> [SUPPLIED MATERIAL]:

-- ==== Sys2Proof/Tests/Slice0.lean ====
section
/-! SUPPORT. The author's tests: ill-formed terms are refused; words written out from 30_encoding.md decode; one step of each
command, the expected result taken from the spec's examples and vectors (95_test_vectors.md) or worked out by hand from its
formulas; and for each statement with hypotheses a named witness that meets them. -/

set_option Elab.async false

namespace Sys2Proof.Tests

open Sys2Proof Sys2Proof.Machine Sys2Proof.Spec

/-! ## Well-formedness (30_encoding.md R113 to R115) -/

theorem test_wf_psetnum_shift_256 : (Instr.pSetNum .P0 256).wellFormed = false := by decide
theorem test_wf_rs_gen_256 : (Instr.rsGen .P0 256).wellFormed = false := by decide
theorem test_wf_rs_enc_256 : (Instr.rsEnc .data 256).wellFormed = false := by decide
theorem test_wf_rs_syn_256 : (Instr.rsSyn .cw 256).wellFormed = false := by decide
theorem test_wf_mtx_build_8 : (Instr.mtxBuild 8).wellFormed = false := by decide
theorem test_wf_bounds : (Instr.pSetNum .P3 255).wellFormed = true ∧ (Instr.mtxBuild 7).wellFormed = true := by decide

/-! ## Decoding: the bits of R110 to R115 written out, opcode | 23:16 | 15:8 | 7:0 -/

theorem test_decode_nop : decode 0b00000000_00000000_00000000_00000000#32 = .ok .nop := by decide
theorem test_decode_gf_mul : decode 0b00010000_01010111_10000011_00000000#32 = .ok (.gfMul 0x57 0x83) := by decide
theorem test_decode_gf_exp : decode 0b00010001_00001000_00000000_00000000#32 = .ok (.gfExp 8) := by decide
theorem test_decode_gf_log : decode 0b00010010_01010111_00000000_00000000#32 = .ok (.gfLog 0x57) := by decide
theorem test_decode_psetnum : decode 0b00100000_00_01_00_00_00_00_0000_00000011#32 = .ok (.pSetNum .P1 3) := by decide
theorem test_decode_pmul : decode 0b00100001_00_10_00_00_00_01_0000_00000000#32 = .ok (.pMul .P2 .P0 .P1) := by decide
theorem test_decode_pmod : decode 0b00100010_00_11_00_10_00_01_0000_00000000#32 = .ok (.pMod .P3 .P2 .P1) := by decide
theorem test_decode_rs_gen : decode 0b00110000_00_11_00_00_00_00_0000_00000111#32 = .ok (.rsGen .P3 7) := by decide
theorem test_decode_rs_enc : decode 0b00110001_0000000_0_00000000_00000010#32 = .ok (.rsEnc .data 2) := by decide
theorem test_decode_rs_syn : decode 0b00110010_0000000_1_00000000_00001010#32 = .ok (.rsSyn .cw 10) := by decide
theorem test_decode_blk_cfg : decode 0x40000000#32 = .ok .blkCfg := by decide
theorem test_decode_interleave : decode 0x41000000#32 = .ok .interleave := by decide
theorem test_decode_mtx_build : decode 0b01010000_000000000000000000000_100#32 = .ok (.mtxBuild 4) := by decide
theorem test_decode_mask_score : decode 0x51000000#32 = .ok .maskScore := by decide
theorem test_decode_mtx_final : decode 0x52000000#32 = .ok .mtxFinal := by decide
theorem test_decode_run : decode 0x60000000#32 = .ok .run := by decide

/-- 30_encoding.md R119: both ends of three of the unassigned ranges. -/
theorem test_decode_unassigned :
    ([0x01000000#32, 0x0F000000#32, 0x13000000#32, 0x53000000#32, 0x61000000#32, 0xFF000000#32].map decode) =
      List.replicate 6 (.error .illegalOpc) := by decide

/-- 30_encoding.md R116: one bit of each kind that must be 0. -/
theorem test_decode_reserved :
    ([0x00000001#32, 0x10578301#32, 0x11000100#32, 0x20400003#32, 0x20110003#32, 0x21201001#32, 0x30001007#32,
      0x31020002#32, 0x50000008#32, 0x60800000#32].map decode) = List.replicate 10 (.error .reserved) := by decide

/-- 30_encoding.md R121: words of the syntax table. -/
theorem test_encode :
    encode (.gfMul 0x57 0x83) = 0x10578300#32 ∧ encode (.pMul .P2 .P0 .P1) = 0x21201000#32 ∧
    encode (.rsSyn .cw 10) = 0x3201000A#32 ∧ encode (.mtxBuild 4) = 0x50000004#32 := by decide

theorem test_table_word : decodeTableWord 32 0x10578300 = some (.gfMul 0x57 0x83) ∧ decodeTableWord 32 0x01000000 = none := by
  decide

/-! ## One step of each command -/

/-- The state one step after the word `w` is due in `s`. -/
def ran (s : State) (w : Nat) : State :=
  match step (s.withFetchWord 32 w) with
  | .next t => t
  | .fault f => nomatch f
  | .refused _ => s

/-- `DATA[0..]` holding the bytes, `ARG0 = 0` and `ARG1` their number. -/
def withData (bytes : List Byte) : State :=
  { State.reset with data := bytes.mapIdx fun i b => (i, b), arg1 := BitVec.ofNat 13 bytes.length }

/-- Polynomial registers 0 and 1. -/
def withPolys (A B : Poly) : State := { State.reset with pr := #v[A, B, [], []] }

/-- The HELLO WORLD configuration of 95_test_vectors.md Program 3, with a fixed mask. -/
def hello : State :=
  { withData [32, 91, 11, 120, 209, 114, 220, 77, 67, 64, 236, 17, 236, 17, 236, 17] with
    cfgVersion := 1, cfgEcc := 1, dlen := 16, cfgMask := { auto := false, pat := 3 } }

/-- The 26 HELLO WORLD codewords in `CW` (95_test_vectors.md Program 3). -/
def helloCw : State :=
  { hello with
    cw := ([32, 91, 11, 120, 209, 114, 220, 77, 67, 64, 236, 17, 236, 17, 236, 17, 196, 35, 39, 119, 235, 215, 231,
      226, 93, 23] : List Byte).mapIdx fun i b => (i, b) }

/-- 46_sequencer.md R310: `NOP` completes; 0x00000001 does not. -/
theorem test_nop : (ran State.reset 0x00000000).status.done = true ∧ (ran State.reset 0x00000001).errInfo = 1 ∧
    (ran State.reset 0x00000001).status.errCode = 2 := by decide +kernel

theorem test_illegal : (ran State.reset 0x01000000).status.errCode = 1 ∧ (ran State.reset 0x01000000).status.err = true := by
  decide +kernel

/-- 41_gf.md R151 example, and a reduction. -/
theorem test_gf_mul : (ran State.reset 0x10578300).result = 0x31 ∧ (ran State.reset 0x10028000).result = 0x1D := by
  decide +kernel

/-- 41_gf.md R152 example. -/
theorem test_gf_exp : (ran State.reset 0x11080000).result = 0x1D ∧ (ran State.reset 0x11FF0000).result = 1 := by
  decide +kernel

/-- 41_gf.md R153 example. -/
theorem test_gf_log : (ran State.reset 0x12570000).result = 189 ∧ (ran State.reset 0x12000000).status.errCode = 4 := by
  decide +kernel

/-- 41_gf.md R154 example. -/
theorem test_psetnum : (ran (withData [0, 0, 7, 0]) 0x20100003).readPoly .P1 = [7, 0, 0, 0, 0] := by decide +kernel

/-- 95_test_vectors.md V2: `E_RANGE` with 4100. -/
theorem test_psetnum_range : (ran { State.reset with arg0 := 4000, arg1 := 100 } 0x20000000).errInfo = 4100 := by
  decide +kernel

/-- 41_gf.md R155 example, and a destination that is a source. -/
theorem test_pmul : (ran (withPolys [1, 2, 3] [1, 5]) 0x21201000).readPoly .P2 = [1, 7, 9, 15] ∧
    (ran (withPolys [1, 2, 3] [1, 5]) 0x21001000).readPoly .P0 = [1, 7, 9, 15] := by decide +kernel

/-- 41_gf.md R156 example, and the divisor that is not monic of 95_test_vectors.md V2. -/
theorem test_pmod : (ran (withPolys [1, 0, 0, 0] [1, 3, 2]) 0x22201000).readPoly .P2 = [7, 6] ∧
    (ran (withPolys [7, 0, 0, 1] [3, 1]) 0x22201000).readPoly .P2 = [0xC4] := by decide +kernel

/-- 95_test_vectors.md V2: division by zero. -/
theorem test_pmod_zero : (ran (withPolys [1, 2] []) 0x22201000).status.errCode = 6 := by decide +kernel

/-- 42_rs.md R184 example. -/
theorem test_rs_gen : (ran State.reset 0x30000007).readPoly .P0 = [1, 0x7F, 0x7A, 0x9A, 0xA4, 0x0B, 0x44, 0x75] := by
  decide +kernel

/-- 42_rs.md R185 examples. -/
theorem test_rs_enc : (ran (withData [0x12, 0x34]) 0x31000002).eco.toList.take 3 = [0x22, 0x04, 0] ∧
    (ran (withData [0xD3, 0x01]) 0x31000002).eco.toList.take 3 = [0, 0xD2, 0] := by decide +kernel

/-- 42_rs.md R186 examples. -/
theorem test_rs_syn : (ran (withData [0x12, 0x34, 0x22, 0x04]) 0x32000002).result = 1 ∧
    (ran (withData [0x12, 0x34, 0, 0]) 0x32000002).syn.toList.take 3 = [0x26, 0x40, 0] := by decide +kernel

/-- 43_blocks.md R206 example: 5-Q. -/
theorem test_blk_cfg : (ran { State.reset with cfgVersion := 5, cfgEcc := 2 } 0x40000000).blk =
    { b1 := 2, d1 := 15, b2 := 2, d2 := 16, ec := 18, tdata := 62, tcw := 134, rem := 7 } := by decide +kernel

/-- 60_exceptions.md R326: a reserved bit comes before the illegal version. -/
theorem test_blk_cfg_errors : (ran State.reset 0x40000000).status.errCode = 3 ∧
    (ran State.reset 0x40000001).status.errCode = 2 := by decide +kernel

/-- 95_test_vectors.md Program 3: the ends of the data and of the EC codewords. -/
theorem test_interleave : (ran hello 0x41000000).cw.map (·.2) =
    [32, 91, 11, 120, 209, 114, 220, 77, 67, 64, 236, 17, 236, 17, 236, 17, 196, 35, 39, 119, 235, 215, 231, 226, 93,
      23] := by decide +kernel

/-- 95_test_vectors.md V3: 5-Q with `DLEN = 61`. -/
theorem test_interleave_count : (ran { State.reset with cfgVersion := 5, cfgEcc := 2, dlen := 61 } 0x41000000).errInfo =
    0x003E003D := by decide +kernel

/-- 44_matrix.md R251 example: cell (20, 20) under mask 4 is dark data. -/
theorem test_mtx_build : (ran helloCw 0x50000004).mtx.cells.at 20 20 = { type := .data, dark := true } := by decide +kernel

/-- 44_matrix.md R251 example: the first eight visited cells; R245: the second pair downward, and the pair after column 6. -/
theorem test_zigzag :
    (zigzag 21).take 8 = [(20, 20), (19, 20), (20, 19), (19, 19), (20, 18), (19, 18), (20, 17), (19, 17)] ∧
    ((zigzag 21).drop 42).take 3 = [(18, 0), (17, 0), (18, 1)] ∧
    ((zigzag 21).drop (42 * 7)).take 3 = [(5, 0), (4, 0), (5, 1)] := by decide +kernel

/-- 45_mask.md R281 to R284, by hand: 3 x 3 dark cells have one cell with 8 equal neighbours, 4 blocks, 9 dark. -/
theorem test_mask_score :
    (ran { State.reset with
            mtx := { valid := true, n := 3, version := 1, ecc := 0, mask := 0
                     cells := List.replicate 3 (List.replicate 3 { type := .data, dark := true }) } } 0x51000000).pen =
      { r1 := 6, r2 := 12, r3 := 0, dark := 9, r4num := 900 } := by decide +kernel

theorem test_mask_score_none : (ran State.reset 0x51000000).status.errCode = 9 := by decide +kernel

/-- 45_mask.md R289: a fixed mask 3, and the version-1 size. -/
theorem test_mtx_final : (ran helloCw 0x52000000).selMask = 3 ∧ (ran helloCw 0x52000000).mtx.n = 21 ∧
    (ran helloCw 0x52000000).pen.r1 = 0 := by decide +kernel

/-- 95_test_vectors.md V3: version 41. -/
theorem test_mtx_final_version : (ran { State.reset with cfgVersion := 41 } 0x52000000).errInfo = 41 := by decide +kernel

> [EXERCISE BRIEF]: Take every line from the data that includes the word "gfMul".

> [SOLVED EXERCISE]:
theorem test_decode_gf_mul : decode 0b00010000_01010111_10000011_00000000#32 = .ok (.gfMul 0x57 0x83) := by decide
    encode (.gfMul 0x57 0x83) = 0x10578300#32 ∧ encode (.pMul .P2 .P0 .P1) = 0x21201000#32 ∧
theorem test_table_word : decodeTableWord 32 0x10578300 = some (.gfMul 0x57 0x83) ∧ decodeTableWord 32 0x01000000 = none := by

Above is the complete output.